Segment Start: Data excerpts

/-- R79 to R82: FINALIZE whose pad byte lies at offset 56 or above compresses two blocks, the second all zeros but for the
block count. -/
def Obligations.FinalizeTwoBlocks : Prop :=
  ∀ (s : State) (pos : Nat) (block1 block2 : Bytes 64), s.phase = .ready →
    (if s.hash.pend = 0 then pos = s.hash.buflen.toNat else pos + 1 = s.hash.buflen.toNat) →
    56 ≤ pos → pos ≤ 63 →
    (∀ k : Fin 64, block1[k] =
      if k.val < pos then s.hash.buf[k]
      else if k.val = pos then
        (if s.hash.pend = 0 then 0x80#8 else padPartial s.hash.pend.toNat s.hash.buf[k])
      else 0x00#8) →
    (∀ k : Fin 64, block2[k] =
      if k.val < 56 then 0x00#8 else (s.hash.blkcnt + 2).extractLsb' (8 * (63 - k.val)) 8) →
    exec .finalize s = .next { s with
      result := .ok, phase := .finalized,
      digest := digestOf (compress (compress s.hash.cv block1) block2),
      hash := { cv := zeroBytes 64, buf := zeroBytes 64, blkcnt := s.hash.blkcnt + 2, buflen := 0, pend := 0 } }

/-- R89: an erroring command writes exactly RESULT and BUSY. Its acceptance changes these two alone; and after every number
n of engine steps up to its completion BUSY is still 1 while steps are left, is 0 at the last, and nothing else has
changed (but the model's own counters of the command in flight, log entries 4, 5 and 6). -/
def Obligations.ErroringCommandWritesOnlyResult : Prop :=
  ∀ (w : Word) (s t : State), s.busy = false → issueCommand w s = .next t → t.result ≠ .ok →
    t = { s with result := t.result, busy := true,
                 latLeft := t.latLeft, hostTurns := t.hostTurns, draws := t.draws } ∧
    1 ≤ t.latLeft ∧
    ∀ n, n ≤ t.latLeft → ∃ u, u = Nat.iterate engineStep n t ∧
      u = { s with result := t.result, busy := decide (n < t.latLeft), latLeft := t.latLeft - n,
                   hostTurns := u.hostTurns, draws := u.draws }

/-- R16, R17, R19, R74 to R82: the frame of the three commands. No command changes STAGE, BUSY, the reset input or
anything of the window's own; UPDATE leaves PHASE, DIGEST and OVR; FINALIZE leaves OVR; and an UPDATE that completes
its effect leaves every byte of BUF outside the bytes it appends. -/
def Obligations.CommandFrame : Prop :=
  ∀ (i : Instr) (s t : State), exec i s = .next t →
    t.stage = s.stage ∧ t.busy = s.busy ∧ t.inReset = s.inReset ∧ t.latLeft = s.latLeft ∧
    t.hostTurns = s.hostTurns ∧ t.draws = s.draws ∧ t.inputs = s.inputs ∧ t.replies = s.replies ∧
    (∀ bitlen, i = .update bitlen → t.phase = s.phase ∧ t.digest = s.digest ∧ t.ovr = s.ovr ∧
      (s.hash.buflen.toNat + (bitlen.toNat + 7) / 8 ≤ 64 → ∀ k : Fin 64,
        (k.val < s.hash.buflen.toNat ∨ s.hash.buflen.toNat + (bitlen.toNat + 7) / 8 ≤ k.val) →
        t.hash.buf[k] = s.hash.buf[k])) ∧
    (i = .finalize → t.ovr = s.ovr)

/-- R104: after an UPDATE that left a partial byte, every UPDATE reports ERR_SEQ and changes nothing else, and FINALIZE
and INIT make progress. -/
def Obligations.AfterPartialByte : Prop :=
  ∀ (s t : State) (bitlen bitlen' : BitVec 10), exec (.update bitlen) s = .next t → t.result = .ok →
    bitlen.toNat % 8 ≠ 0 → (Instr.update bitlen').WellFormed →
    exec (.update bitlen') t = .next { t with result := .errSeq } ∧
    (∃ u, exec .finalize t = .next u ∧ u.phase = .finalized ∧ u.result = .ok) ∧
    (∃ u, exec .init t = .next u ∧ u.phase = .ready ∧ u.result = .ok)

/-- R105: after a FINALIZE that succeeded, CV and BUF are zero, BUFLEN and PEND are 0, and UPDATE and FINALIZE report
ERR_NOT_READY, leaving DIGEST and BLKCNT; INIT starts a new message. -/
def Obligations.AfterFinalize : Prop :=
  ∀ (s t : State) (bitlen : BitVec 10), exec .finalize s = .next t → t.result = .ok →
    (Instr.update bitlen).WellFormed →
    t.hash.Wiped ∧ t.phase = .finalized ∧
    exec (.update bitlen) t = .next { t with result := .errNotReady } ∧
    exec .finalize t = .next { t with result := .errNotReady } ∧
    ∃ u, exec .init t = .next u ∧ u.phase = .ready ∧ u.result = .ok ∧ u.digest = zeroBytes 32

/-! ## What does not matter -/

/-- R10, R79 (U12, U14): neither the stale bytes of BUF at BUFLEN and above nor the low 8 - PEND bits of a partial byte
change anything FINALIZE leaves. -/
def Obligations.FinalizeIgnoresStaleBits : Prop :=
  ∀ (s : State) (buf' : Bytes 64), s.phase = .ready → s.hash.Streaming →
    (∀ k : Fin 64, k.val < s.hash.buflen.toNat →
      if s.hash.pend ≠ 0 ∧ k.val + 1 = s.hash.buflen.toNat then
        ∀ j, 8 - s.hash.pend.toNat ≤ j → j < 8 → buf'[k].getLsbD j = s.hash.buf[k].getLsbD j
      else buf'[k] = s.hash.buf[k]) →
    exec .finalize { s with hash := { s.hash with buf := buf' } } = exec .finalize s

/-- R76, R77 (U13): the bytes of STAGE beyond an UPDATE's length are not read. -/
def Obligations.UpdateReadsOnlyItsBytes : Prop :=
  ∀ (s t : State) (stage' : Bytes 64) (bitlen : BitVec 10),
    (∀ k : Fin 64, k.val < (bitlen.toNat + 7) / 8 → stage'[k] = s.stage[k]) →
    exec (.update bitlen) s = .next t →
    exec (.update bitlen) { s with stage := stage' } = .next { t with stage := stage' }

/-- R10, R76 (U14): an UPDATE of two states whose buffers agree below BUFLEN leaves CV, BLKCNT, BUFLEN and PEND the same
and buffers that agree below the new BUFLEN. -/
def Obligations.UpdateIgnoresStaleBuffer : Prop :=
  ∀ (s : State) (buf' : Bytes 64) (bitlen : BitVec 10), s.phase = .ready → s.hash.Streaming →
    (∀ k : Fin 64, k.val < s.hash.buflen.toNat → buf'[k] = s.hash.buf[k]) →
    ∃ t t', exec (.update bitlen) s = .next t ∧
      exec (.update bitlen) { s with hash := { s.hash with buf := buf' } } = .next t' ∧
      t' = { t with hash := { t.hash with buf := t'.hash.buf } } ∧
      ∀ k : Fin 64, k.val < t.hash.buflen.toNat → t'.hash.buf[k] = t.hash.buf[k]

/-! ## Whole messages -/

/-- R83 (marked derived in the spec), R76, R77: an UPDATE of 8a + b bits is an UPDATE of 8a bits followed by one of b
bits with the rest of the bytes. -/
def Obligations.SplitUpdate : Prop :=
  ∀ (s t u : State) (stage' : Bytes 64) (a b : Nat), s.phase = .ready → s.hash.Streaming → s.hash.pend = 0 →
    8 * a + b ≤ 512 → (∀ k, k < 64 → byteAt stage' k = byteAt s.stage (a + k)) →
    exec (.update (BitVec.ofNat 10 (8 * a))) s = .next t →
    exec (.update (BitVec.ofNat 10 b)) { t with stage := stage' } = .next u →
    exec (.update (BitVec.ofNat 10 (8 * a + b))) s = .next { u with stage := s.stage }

Segment End: Data excerpts
Segment Start: Data excerpts

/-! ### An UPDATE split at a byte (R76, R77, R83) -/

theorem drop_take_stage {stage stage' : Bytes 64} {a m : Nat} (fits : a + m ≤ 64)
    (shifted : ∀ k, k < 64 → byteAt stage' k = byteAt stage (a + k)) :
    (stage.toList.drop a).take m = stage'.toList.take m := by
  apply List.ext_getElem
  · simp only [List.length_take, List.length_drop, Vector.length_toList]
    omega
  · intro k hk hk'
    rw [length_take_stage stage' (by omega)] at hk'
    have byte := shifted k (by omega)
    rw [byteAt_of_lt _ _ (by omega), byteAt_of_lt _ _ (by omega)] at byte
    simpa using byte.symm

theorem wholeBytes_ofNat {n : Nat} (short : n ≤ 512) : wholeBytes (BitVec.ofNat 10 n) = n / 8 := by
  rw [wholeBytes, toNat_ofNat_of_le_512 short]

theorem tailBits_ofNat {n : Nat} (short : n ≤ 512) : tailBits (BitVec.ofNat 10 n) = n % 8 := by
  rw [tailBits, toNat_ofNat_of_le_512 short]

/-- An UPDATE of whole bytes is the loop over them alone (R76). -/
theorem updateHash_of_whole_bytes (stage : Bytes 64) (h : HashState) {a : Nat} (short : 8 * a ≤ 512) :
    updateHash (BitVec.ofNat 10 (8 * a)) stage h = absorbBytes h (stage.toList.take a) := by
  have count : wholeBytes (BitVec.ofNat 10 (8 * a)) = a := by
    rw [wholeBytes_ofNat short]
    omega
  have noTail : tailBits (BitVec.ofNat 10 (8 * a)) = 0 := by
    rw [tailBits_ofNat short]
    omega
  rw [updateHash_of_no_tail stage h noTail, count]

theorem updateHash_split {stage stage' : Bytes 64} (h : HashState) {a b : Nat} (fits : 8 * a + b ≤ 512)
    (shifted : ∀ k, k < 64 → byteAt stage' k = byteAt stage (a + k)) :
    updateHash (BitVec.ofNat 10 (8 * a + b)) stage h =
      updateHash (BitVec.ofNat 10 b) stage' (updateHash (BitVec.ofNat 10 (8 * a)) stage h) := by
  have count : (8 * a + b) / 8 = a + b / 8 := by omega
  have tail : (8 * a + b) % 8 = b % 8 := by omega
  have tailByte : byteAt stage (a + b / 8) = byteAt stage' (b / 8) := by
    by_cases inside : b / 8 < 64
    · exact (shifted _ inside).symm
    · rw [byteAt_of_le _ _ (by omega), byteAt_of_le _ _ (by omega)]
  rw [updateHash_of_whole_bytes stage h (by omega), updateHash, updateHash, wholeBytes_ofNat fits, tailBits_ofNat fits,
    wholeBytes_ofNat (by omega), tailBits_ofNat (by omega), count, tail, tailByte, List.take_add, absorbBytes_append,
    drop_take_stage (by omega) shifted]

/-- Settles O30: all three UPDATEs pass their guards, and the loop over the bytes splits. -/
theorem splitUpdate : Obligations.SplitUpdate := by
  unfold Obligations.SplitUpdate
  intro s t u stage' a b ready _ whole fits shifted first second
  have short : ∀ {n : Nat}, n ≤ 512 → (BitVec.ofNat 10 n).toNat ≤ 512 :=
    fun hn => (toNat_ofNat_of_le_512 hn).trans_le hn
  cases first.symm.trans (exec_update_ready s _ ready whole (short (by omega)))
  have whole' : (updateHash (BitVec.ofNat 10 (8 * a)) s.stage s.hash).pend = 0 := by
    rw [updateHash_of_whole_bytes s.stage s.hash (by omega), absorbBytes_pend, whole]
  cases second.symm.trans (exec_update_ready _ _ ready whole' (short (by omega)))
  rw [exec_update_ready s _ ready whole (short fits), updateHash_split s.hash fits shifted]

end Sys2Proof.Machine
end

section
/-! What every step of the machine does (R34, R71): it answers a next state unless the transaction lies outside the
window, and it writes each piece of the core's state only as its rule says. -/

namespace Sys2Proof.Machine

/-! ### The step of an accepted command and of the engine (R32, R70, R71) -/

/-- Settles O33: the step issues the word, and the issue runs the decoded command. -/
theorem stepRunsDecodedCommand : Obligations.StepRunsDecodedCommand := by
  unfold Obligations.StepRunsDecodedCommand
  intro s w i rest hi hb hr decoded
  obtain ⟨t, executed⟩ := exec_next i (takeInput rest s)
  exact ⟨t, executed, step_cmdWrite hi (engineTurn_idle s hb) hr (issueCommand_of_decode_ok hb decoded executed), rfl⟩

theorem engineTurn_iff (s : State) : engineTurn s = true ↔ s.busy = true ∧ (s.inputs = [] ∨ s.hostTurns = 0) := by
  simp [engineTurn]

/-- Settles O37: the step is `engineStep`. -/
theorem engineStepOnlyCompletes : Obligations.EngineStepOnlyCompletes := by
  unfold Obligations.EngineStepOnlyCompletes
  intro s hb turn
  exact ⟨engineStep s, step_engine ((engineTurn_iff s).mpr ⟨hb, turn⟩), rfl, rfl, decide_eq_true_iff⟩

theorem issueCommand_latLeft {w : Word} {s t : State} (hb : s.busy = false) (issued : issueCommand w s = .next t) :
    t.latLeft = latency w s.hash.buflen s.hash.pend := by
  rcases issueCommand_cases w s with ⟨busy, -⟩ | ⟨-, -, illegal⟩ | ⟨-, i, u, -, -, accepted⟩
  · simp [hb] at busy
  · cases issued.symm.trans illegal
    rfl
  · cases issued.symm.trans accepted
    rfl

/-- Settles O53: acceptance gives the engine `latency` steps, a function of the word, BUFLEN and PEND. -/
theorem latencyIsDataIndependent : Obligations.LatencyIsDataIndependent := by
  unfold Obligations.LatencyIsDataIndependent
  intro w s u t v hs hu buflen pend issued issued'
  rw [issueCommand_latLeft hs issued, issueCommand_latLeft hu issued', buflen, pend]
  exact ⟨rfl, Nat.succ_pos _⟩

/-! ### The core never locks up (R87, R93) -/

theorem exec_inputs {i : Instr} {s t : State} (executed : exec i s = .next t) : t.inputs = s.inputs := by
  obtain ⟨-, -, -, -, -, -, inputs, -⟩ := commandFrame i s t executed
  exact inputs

Segment End: Data excerpts
Segment Start: Data excerpts

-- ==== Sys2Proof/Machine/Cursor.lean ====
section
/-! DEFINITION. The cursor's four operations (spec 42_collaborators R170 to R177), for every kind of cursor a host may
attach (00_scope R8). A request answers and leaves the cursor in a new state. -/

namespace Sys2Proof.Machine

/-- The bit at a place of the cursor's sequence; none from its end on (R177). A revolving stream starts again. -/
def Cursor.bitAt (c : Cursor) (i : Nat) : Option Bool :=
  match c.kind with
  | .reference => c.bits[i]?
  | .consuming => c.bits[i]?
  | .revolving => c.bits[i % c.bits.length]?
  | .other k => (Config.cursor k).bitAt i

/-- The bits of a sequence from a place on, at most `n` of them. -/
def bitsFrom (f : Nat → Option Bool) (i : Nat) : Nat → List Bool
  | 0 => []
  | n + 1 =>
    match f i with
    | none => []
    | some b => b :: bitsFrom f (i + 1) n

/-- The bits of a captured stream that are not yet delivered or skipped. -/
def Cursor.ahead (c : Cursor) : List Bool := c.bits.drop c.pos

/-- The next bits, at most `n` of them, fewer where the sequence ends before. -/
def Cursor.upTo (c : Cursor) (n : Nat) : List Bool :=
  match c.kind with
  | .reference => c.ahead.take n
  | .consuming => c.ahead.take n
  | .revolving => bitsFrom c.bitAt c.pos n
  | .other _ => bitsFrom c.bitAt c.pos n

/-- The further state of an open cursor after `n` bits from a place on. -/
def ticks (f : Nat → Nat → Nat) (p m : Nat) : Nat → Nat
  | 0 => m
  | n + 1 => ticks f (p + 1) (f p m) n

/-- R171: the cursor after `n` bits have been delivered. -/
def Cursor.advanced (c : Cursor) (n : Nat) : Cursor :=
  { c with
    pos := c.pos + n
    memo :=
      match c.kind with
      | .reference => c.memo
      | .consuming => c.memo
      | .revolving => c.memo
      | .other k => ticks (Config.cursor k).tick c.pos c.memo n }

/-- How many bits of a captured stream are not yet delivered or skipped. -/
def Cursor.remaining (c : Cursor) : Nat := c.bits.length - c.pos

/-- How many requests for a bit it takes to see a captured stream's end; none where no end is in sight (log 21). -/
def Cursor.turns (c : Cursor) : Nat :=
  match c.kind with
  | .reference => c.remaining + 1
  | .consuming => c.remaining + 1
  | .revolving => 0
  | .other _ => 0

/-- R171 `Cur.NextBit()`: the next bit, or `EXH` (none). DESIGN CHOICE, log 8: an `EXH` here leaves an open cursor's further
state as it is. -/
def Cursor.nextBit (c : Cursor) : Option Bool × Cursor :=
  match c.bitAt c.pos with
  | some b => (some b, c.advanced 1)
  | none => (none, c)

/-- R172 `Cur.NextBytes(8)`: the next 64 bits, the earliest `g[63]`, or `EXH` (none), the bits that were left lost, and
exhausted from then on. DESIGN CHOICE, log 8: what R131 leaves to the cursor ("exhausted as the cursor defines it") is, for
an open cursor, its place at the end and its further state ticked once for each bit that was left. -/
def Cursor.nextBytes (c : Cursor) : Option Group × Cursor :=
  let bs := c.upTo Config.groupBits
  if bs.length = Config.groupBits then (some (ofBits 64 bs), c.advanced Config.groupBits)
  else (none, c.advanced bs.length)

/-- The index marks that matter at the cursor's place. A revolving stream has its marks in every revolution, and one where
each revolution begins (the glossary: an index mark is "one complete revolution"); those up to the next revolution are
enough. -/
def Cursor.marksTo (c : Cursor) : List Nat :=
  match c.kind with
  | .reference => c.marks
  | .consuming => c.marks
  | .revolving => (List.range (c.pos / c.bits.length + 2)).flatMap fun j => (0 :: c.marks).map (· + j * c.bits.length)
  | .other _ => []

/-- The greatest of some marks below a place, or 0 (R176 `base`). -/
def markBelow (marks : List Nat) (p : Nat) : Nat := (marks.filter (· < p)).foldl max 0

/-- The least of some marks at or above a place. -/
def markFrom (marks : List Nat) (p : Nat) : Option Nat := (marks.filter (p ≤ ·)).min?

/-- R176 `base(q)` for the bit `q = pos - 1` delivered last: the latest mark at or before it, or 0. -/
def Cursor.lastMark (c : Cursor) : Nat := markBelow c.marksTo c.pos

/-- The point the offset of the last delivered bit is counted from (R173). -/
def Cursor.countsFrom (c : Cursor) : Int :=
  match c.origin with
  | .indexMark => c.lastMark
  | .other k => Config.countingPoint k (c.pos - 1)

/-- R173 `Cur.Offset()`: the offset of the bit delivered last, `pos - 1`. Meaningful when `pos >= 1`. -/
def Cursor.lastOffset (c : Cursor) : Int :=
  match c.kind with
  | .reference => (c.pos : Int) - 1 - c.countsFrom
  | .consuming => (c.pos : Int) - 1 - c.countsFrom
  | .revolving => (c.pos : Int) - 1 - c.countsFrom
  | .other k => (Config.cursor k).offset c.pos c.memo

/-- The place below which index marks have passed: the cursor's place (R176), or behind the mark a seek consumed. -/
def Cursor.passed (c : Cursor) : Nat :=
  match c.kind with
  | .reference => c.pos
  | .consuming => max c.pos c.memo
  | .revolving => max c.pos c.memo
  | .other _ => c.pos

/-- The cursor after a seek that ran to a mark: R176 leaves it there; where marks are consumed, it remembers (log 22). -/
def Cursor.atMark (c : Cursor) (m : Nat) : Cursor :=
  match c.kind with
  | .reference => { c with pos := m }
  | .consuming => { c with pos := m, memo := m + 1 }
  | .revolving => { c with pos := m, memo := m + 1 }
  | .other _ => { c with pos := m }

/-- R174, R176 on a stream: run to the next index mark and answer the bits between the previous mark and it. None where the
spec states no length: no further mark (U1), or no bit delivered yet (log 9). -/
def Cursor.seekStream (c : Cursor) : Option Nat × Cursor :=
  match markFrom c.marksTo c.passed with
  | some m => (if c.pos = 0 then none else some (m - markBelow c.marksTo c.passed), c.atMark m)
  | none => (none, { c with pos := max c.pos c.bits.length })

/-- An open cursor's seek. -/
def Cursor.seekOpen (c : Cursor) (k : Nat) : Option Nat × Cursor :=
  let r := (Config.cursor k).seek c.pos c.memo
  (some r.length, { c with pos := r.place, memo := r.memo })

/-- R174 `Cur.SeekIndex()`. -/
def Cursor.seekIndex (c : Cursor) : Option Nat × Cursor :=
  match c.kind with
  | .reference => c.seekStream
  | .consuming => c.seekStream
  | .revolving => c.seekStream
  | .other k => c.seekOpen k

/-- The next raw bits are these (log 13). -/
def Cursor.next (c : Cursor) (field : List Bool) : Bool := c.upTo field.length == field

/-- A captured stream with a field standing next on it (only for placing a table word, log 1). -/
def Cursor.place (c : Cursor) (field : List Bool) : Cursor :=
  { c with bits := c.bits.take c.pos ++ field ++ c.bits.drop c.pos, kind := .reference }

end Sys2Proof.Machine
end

Segment End: Data excerpts

For each line in the material above that contains the string "illegal", make a copy.

  rcases issueCommand_cases w s with ⟨busy, -⟩ | ⟨-, -, illegal⟩ | ⟨-, i, u, -, -, accepted⟩
  · cases issued.symm.trans illegal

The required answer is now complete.